# HV dryer- Shop vac? and the noise



## alilyinthefield (Oct 20, 2011)

ok, so I've been looking and thinking about a HV dryer for a good while but it seems something always gets in the way and takes the money I've been saving for a small one. I do however have a shop vac (several actually) that blows...my question, what horsepower is enough to have the same basic effect? 1.5 seems like maybe it won't be enough but is 6.5HP too much? I read on another thread here about some people using them but that kind of thing wasn't mentioned... I'm not looking for pro quality, just something to help the Aussies dry after a bath and maybe help blow some coat out. 

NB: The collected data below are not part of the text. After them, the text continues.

-- ==== Sys2Proof/Tests/Slice0.lean ====
section
/-! SUPPORT. Tests of the model on fixed values: words written out from the encodings of the spec, terms that the well-formedness check
refuses, single steps whose results the spec gives, and for every statement a state and operands that meet its hypotheses. -/
namespace Sys2Proof.Machine.Tests
-- one theorem after another: many theorems waiting on the kernel at once would hold too many threads
set_option Elab.async false

/-- Words of the listings of the spec (R40, R54, R89, R220, R249, R273, R386). -/
theorem decode_listing_1 : ([(0x0D400000, 0x0), (0x04C51001, 0x0), (0x03C20003, 0x0), (0x67420800, 0x0), (0x80000001, 0x0), (0x40841008, 0x0), (0x40063081, 0x0), (0x47842000, 0x0), (0x01010440, 0x0), (0x0885FFFE, 0x0), (0x0E000000, 0x0), (0x00000000, 0x0), (0x80400003, 0x0), (0x00420950, 0x0), (0x0683F800, 0x0), (0x0B410001, 0x0)] : List (BitVec 32 × BitVec 32)).map (fun e => decodeWords e.1 e.2) =
    [.ok .nop, .ok (.ldI64 5 4 1), .ok (.ldk 2 3), .ok (.vld 1 1 0 0), .ok (.prnd 0 1), .ok (.vmul 2 1 0 0 8), .ok (.vadd 3 3 1 0 1), .ok (.vst 2 4 0 0), .ok (.addi 1 1 64), .ok (.bnz 5 0xfffe), .ok .retire, .ok (.ill 0), .ok (.pext 3), .ok (.add 2 2 21), .ok (.st64 3 62 0), .ok (.loop 1 1)] := by rfl

/-- Words of the listings of the spec (R40, R54, R89, R220, R249, R273, R386). -/
theorem decode_listing_2 : ([(0x0605001F, 0x0), (0x05C60040, 0x0), (0x06C7200B, 0x0), (0x4C443002, 0x0), (0x4A100005, 0x0), (0x4A526000, 0x0), (0x4A904000, 0x0), (0x4AD09602, 0x0), (0x27945480, 0x0), (0x0AC1FFFF, 0x0), (0x73940000, 0x0), (0x09FFFFFC, 0x0), (0x0C01001D, 0x0), (0x03490402, 0x0), (0x08490025, 0x0), (0x02071C12, 0x0)] : List (BitVec 32 × BitVec 32)).map (fun e => decodeWords e.1 e.2) =
    [.ok (.st16 5 0 31), .ok (.st8 6 0 64), .ok (.ldbits 7 8 11), .ok (.ldd 2 6 2), .ok (.zacc 2 5), .ok (.mma 2 2 3 0), .ok (.accrd 2 1 0 0), .ok (.accst 2 4 11 0 1 0), .ok (.ldfe 20 21 1), .ok (.bws 1 0xffff), .ok (.nextt 20), .ok (.j 0x3ffffc), .ok (.mfs 1 29), .ok (.sltni 9 1 2), .ok (.bz 9 37), .ok (.shli 7 7 18)] := by rfl

/-- Words of the listings of the spec (R40, R54, R89, R220, R249, R273, R386). -/
theorem decode_listing_3 : ([(0x0A00001C, 0x0), (0x05975804, 0x0), (0x50081C60, 0x0), (0x70001C04, 0x0), (0x6E431181, 0x0), (0x2B820003, 0x0), (0x50940000, 0x0), (0x27D41500, 0x0), (0x0A40FC00, 0x0), (0x52400000, 0x0), (0x52800000, 0x0), (0x52C00000, 0x0), (0x4CD40101, 0x0), (0x52420201, 0x0), (0x4C815801, 0x0), (0x53020600, 0x0)] : List (BitVec 32 × BitVec 32)).map (fun e => decodeWords e.1 e.2) =
    [.ok (.jal 28), .ok (.ldN32 23 22 4), .ok (.msend 8 7 6 0), .ok (.msendEos 7 0), .ok (.cbar 3 4 3 0 1), .ok (.loops 0 1 3), .ok (.mrecv 20 0 0), .ok (.stfe 20 5 2), .ok (.jr 63), .ok (.fetchl 0 0 0), .ok (.wbl 0 0), .ok (.copy 0 0 0), .ok (.kwait 20 2 1), .ok (.fetchlNext 2 1 0), .ok (.setd 1 22 1), .ok (.coll 2 3)] := by rfl

/-- Words of the listings of the spec (R40, R54, R89, R220, R249, R273, R386). -/
theorem decode_listing_4 : ([(0x6B414000, 0x0), (0x4F942C01, 0x0), (0xC0010000, 0x2000), (0xC1000801, 0xFFFFFFF6), (0xC0430000, 0x1), (0xC1400002, 0x3)] : List (BitVec 32 × BitVec 32)).map (fun e => decodeWords e.1 e.2) =
    [.ok (.accsv 0 10 0), .ok (.rred 20 11 1), .ok (.ldi 1 0x2000), .ok (.bcmp 2 0 1 0xFFFFFFF6), .ok (.ldih 3 1), .ok (.loopi 2 3)] := by rfl

/-- Words built field by field from the encodings of spec/opcode_table.json: integer. -/
theorem decode_integer_1 : ([(0x205A6CD1, 0x0), (0x205A6CD2, 0x0), (0x205A6CD3, 0x0), (0x205A6CD4, 0x0), (0x205A6CD5, 0x0), (0x205A6CD6, 0x0), (0x205A6CD7, 0x0), (0x205A6CD8, 0x0), (0x205A6CD9, 0x0), (0x205A6CDA, 0x0), (0x205A6CDB, 0x0), (0x205A6CDC, 0x0), (0x205A6CDD, 0x0), (0x205A6CDE, 0x0), (0x205A6CDF, 0x0), (0x209A6CD0, 0x0)] : List (BitVec 32 × BitVec 32)).map (fun e => decodeWords e.1 e.2) =
    [.ok (.sub 26 27 13), .ok (.and 26 27 13), .ok (.or 26 27 13), .ok (.xor 26 27 13), .ok (.andn 26 27 13), .ok (.shl 26 27 13), .ok (.shr 26 27 13), .ok (.sra 26 27 13), .ok (.rol 26 27 13), .ok (.min 26 27 13), .ok (.max 26 27 13), .ok (.minn 26 27 13), .ok (.maxn 26 27 13), .ok (.adds 26 27 13), .ok (.subs 26 27 13), .ok (.mul 26 27 13)] := by rfl

/-- Words built field by field from the encodings of spec/opcode_table.json: integer. -/
theorem decode_integer_2 : ([(0x209A6CD1, 0x0), (0x209A6CD2, 0x0), (0x209A6CD3, 0x0), (0x209A6CD4, 0x0), (0x209A6CD5, 0x0), (0x209A6CD6, 0x0), (0x009A6C07, 0x0), (0x009A6C08, 0x0), (0x009A6C09, 0x0), (0x009A6C0A, 0x0), (0x20DA6CD0, 0x0), (0x20DA6CD1, 0x0), (0x20DA6CD2, 0x0), (0x20DA6CD3, 0x0), (0x20DA6CD4, 0x0), (0x20DA6CD5, 0x0)] : List (BitVec 32 × BitVec 32)).map (fun e => decodeWords e.1 e.2) =
    [.ok (.mulh 26 27 13), .ok (.mulhn 26 27 13), .ok (.div 26 27 13), .ok (.divn 26 27 13), .ok (.rem 26 27 13), .ok (.remn 26 27 13), .ok (.clz 26 27), .ok (.ctz 26 27), .ok (.popc 26 27), .ok (.brev 26 27), .ok (.seq 26 27 13), .ok (.sne 26 27 13), .ok (.slt 26 27 13), .ok (.sge 26 27 13), .ok (.sltn 26 27 13), .ok (.sgen 26 27 13)] := by rfl

/-- Words built field by field from the encodings of spec/opcode_table.json: integer. -/
theorem decode_integer_3 : ([(0x20DA6CD6, 0x0), (0x215A6ECD, 0x0), (0x219A6ECD, 0x0), (0x21DA6ECD, 0x0), (0x225A6C0D, 0x0), (0x229A6C0D, 0x0), (0x22DA6ECD, 0x0), (0x231A6ECD, 0x0), (0x039A6CD3, 0x0)] : List (BitVec 32 × BitVec 32)).map (fun e => decodeWords e.1 e.2) =
    [.ok (.cmov 26 27 13), .ok (.andi 26 27 717), .ok (.ori 26 27 717), .ok (.xori 26 27 717), .ok (.shri 26 27 13), .ok (.srai 26 27 13), .ok (.muli 26 27 717), .ok (.slti 26 27 717), .ok (.lea 26 27 13 3)] := by rfl

/-- Words built field by field from the encodings of spec/opcode_table.json: memory. -/
theorem decode_memory_1 : ([(0x241A6ECD, 0x0), (0x245A6ECD, 0x0), (0x249A6ECD, 0x0), (0x251A6ECD, 0x0), (0x255A6ECD, 0x0), (0x265A6ECD, 0x0), (0x271A6C0D, 0x0), (0x275A6CD0, 0x0), (0x275A6CD1, 0x0), (0x275A6CD2, 0x0), (0x275A6CD3, 0x0), (0x275A6CD4, 0x0), (0x275A6CD5, 0x0), (0x275A6CD6, 0x0), (0x275A6CD8, 0x0), (0x275A6CD9, 0x0)] : List (BitVec 32 × BitVec 32)).map (fun e => decodeWords e.1 e.2) =
    [.ok (.ldI8 26 27 717), .ok (.ldI16 26 27 717), .ok (.ldI32 26 27 717), .ok (.ldN8 26 27 717), .ok (.ldN16 26 27 717), .ok (.st32 26 27 717), .ok (.stbits 26 27 13), .ok (.amoadd32 26 27 13), .ok (.amoand32 26 27 13), .ok (.amoor32 26 27 13), .ok (.amoxor32 26 27 13), .ok (.amomin32 26 27 13), .ok (.amomax32 26 27 13), .ok (.amoswp32 26 27 13), .ok (.amoadd64 26 27 13), .ok (.amoand64 26 27 13)] := by rfl

/-- Words built field by field from the encodings of spec/opcode_table.json: memory. -/
theorem decode_memory_2 : ([(0x275A6CDA, 0x0), (0x275A6CDB, 0x0), (0x275A6CDC, 0x0), (0x275A6CDD, 0x0), (0x275A6CDE, 0x0), (0x281A6CD0, 0x0), (0x281A6CD1, 0x0), (0x081A6C02, 0x0)] : List (BitVec 32 × BitVec 32)).map (fun e => decodeWords e.1 e.2) =
    [.ok (.amoor64 26 27 13), .ok (.amoxor64 26 27 13), .ok (.amomin64 26 27 13), .ok (.amomax64 26 27 13), .ok (.amoswp64 26 27 13), .ok (.fetagSetf 26 27 13), .ok (.fetagSete 26 27 13), .ok (.fetagPeek 26 27)] := by rfl

/-- Words built field by field from the encodings of spec/opcode_table.json: waits. -/
theorem decode_waits_1 : ([(0x279A6E81, 0x0), (0x6D1A6E80, 0x0), (0x6D5A0182, 0x0), (0x6D9A6E80, 0x0), (0x6DC06800, 0x0), (0x6E1A0000, 0x0), (0x53C00007, 0x0)] : List (BitVec 32 × BitVec 32)).map (fun e => decodeWords e.1 e.2) =
    [.ok (.ldfeKeep 26 27 5), .ok (.kwany 26 27 5), .ok (.fence 26 3 2), .ok (.realign 26 27 5), .ok (.setdl 26), .ok (.now 26), .ok (.prio 1 3)] := by rfl

/-- Words built field by field from the encodings of spec/opcode_table.json: control. -/
theorem decode_control_1 : ([(0x08DAB1DB, 0x0), (0x091AB1DB, 0x0), (0x095AB1DB, 0x0), (0x099AB1DB, 0x0), (0x0A9A6C00, 0x0), (0x2B1362CD, 0x0), (0x0BC00000, 0x0), (0x0C4069DB, 0x0), (0x2C800055, 0x0), (0x2CC00091, 0x0), (0x0D800000, 0x0), (0x2DD6AD1A, 0x0)] : List (BitVec 32 × BitVec 32)).map (fun e => decodeWords e.1 e.2) =
    [.ok (.bltz 26 0xb1db), .ok (.bgez 26 0xb1db), .ok (.bgtz 26 0xb1db), .ok (.blez 26 0xb1db), .ok (.jalr 26 27), .ok (.bp 2 3 0x62cd), .ok .lbrk, .ok (.mts 26 475), .ok (.trap 85), .ok (.svc 145), .ok .brk, .ok (.tmark 0x16ad1a)] := by rfl

/-- Words built field by field from the encodings of spec/opcode_table.json: traps. -/
theorem decode_traps_1 : ([(0x0D000000, 0x0), (0x80800000, 0x0)] : List (BitVec 32 × BitVec 32)).map (fun e => decodeWords e.1 e.2) =
    [.ok .rtt, .ok .pone] := by rfl

/-- Words built field by field from the encodings of spec/opcode_table.json: vector. -/
theorem decode_vector_1 : ([(0x6075B6BA, 0x0), (0x60F5B6BA, 0x0), (0x6135B6BA, 0x0), (0x6175B6BA, 0x0), (0x61B5B6BA, 0x0), (0x61F5B6BA, 0x0), (0x4235B05A, 0x0), (0x4275B05A, 0x0), (0x62B5B6B9, 0x0), (0x42F5B059, 0x0), (0x4335B6B0, 0x0), (0x4375B6B0, 0x0), (0x43B5B6B0, 0x0), (0x43F5B6B0, 0x0), (0x6435B6B6, 0x0), (0x6475B6B6, 0x0)] : List (BitVec 32 × BitVec 32)).map (fun e => decodeWords e.1 e.2) =
    [.ok (.vsub 26 27 13 3 10), .ok (.vfma 26 27 13 3 10), .ok (.vfms 26 27 13 3 10), .ok (.vfnma 26 27 13 3 10), .ok (.vmin 26 27 13 3 10), .ok (.vmax 26 27 13 3 10), .ok (.vabs 26 27 5 10), .ok (.vneg 26 27 5 10), .ok (.vdiv 26 27 13 3 9), .ok (.vsqrt 26 27 5 9), .ok (.vand 26 27 13 3), .ok (.vor 26 27 13 3), .ok (.vxor 26 27 13 3), .ok (.vandn 26 27 13 3), .ok (.vshl 26 27 13 3 6), .ok (.vshr 26 27 13 3 6)] := by rfl

/-- Words built field by field from the encodings of spec/opcode_table.json: vector. -/
theorem decode_vector_2 : ([(0x64B5B6B6, 0x0), (0x64D1B6BA, 0x0), (0x4535B6B0, 0x0), (0x6575B6BA, 0x0), (0x45B4DDC0, 0x0), (0x45F4D885, 0x0), (0x4634D885, 0x0), (0x6675B6BA, 0x0), (0x46B5B053, 0x0), (0x46F5B053, 0x0), (0x4735B053, 0x0), (0x47F4DDA6, 0x0), (0x6834DD86, 0x0), (0x6874DD89, 0x0), (0x68B4DD89, 0x0), (0x48F4DD53, 0x0)] : List (BitVec 32 × BitVec 32)).map (fun e => decodeWords e.1 e.2) =
    [.ok (.vsra 26 27 13 3 6), .ok (.vcmp 2 27 13 3 10), .ok (.vsel 26 27 13 3), .ok (.vcvt 26 27 13 3 10), .ok (.vbcast 26 27 5 3), .ok (.vext 26 27 2 5), .ok (.vins 26 27 2 5), .ok (.vperm 26 27 13 3 10), .ok (.vredsum 26 27 5 3), .ok (.vredmax 26 27 5 3), .ok (.vredmin 26 27 5 3), .ok (.vldb 26 27 5 2 1 6), .ok (.vstb 26 27 5 2 6), .ok (.vgath 26 27 5 2 9), .ok (.vscat 26 27 5 2 9), .ok (.vldd 26 27 5 83)] := by rfl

Do I need any attachments to help the air be more useful for my purpose? like a smaller diameter nozzle for more pressure or will the standard tube be enough?

Also, has anyone ever used one of these? http://www.happyhoodie.com/

I know I'll be able to get one of them to stand for it, she'll actually let me vacuum her, but the others usually leave the room when I'm sucking up hair. One is particularly noise sensitive and though I think I can use do some behavior modification so that he'll tolerate it I'd really like to reduce his stress as much as possible, and the videos have impressed me, but they're just videos, I'd like some personal opinions if anyone has experience with them


----------



## Tankstar (Dec 30, 2006)

Honestly, Im not sure about the HP. Im at work, so I cant see how much mine is that I have at home.

But I was going to say. We use those ear cover like things at work. They seem to help alot. But ours are just stretched out tensor bandages we bought at a dollar store. Much cheaper then the cost of a "real" one.


----------



## Sasha1/2 (Dec 22, 2011)

You might find this thread about dryers -- including shop vacs -- helpful. 

http://www.dogforums.com/dog-grooming-forum/89852-drying-all-fur.html


----------



## alilyinthefield (Oct 20, 2011)

Tankstar said:


> Honestly, Im not sure about the HP. Im at work, so I cant see how much mine is that I have at home.
> 
> But I was going to say. We use those ear cover like things at work. They seem to help alot. But ours are just stretched out tensor bandages we bought at a dollar store. Much cheaper then the cost of a "real" one


I actually have one of those! I have the knee one that I use to hold thin ice packs on my knees occasionally 

How did you get it stretched out? I tried it on my smaller pups head last night and it seemed a bit tight, I am thinking will be too small for my big boy though I didn't try him. I want to do some clicker training with him to get him really ENJOYING it before I ever try putting it on him, which shouldn't take long he already puts his collar on the same way 

Sasha, thanks I did read that thread, but no one mentioned the HP


----------